== Segment start ==

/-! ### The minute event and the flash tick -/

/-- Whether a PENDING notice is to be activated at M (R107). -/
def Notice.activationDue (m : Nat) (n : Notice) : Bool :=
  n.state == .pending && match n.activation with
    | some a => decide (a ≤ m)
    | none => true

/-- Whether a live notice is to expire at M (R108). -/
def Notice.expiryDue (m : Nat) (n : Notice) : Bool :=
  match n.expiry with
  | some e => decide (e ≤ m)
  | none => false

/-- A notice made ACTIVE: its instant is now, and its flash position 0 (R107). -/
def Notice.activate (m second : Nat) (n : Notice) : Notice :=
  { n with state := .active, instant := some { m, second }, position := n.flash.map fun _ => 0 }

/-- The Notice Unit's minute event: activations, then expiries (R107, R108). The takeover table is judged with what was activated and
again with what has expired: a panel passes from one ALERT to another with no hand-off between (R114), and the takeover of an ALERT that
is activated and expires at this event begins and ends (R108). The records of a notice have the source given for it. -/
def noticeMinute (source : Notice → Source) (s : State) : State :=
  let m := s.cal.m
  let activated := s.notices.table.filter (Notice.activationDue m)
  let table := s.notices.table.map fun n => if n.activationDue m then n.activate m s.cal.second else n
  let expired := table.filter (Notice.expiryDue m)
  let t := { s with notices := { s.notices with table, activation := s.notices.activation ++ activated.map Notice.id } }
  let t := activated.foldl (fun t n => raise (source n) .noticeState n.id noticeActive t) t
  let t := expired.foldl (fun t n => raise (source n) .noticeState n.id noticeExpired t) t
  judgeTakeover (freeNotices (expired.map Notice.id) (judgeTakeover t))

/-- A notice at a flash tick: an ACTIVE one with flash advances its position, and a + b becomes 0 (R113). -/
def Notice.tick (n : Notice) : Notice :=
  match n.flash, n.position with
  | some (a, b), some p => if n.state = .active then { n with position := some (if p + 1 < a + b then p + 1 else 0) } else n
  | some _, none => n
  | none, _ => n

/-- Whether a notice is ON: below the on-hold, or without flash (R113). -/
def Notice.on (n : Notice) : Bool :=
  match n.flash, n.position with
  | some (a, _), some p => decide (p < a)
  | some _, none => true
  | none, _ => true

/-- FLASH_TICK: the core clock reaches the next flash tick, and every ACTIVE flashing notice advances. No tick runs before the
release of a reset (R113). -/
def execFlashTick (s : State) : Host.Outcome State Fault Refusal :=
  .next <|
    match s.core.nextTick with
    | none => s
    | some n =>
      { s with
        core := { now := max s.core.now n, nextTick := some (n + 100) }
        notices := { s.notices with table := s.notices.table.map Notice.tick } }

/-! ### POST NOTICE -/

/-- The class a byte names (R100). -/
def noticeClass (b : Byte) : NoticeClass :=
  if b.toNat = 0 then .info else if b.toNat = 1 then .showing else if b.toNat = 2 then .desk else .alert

== Segment end ==

— TASK TO CARRY OUT —
Quote exactly the stretch of lines above that starts at the first one and ends at the line with "decide (a ≤ m)", and nothing beyond it.

— YOUR RESPONSE —
/-! ### The minute event and the flash tick -/

/-- Whether a PENDING notice is to be activated at M (R107). -/
def Notice.activationDue (m : Nat) (n : Notice) : Bool :=
  n.state == .pending && match n.activation with
    | some a => decide (a ≤ m)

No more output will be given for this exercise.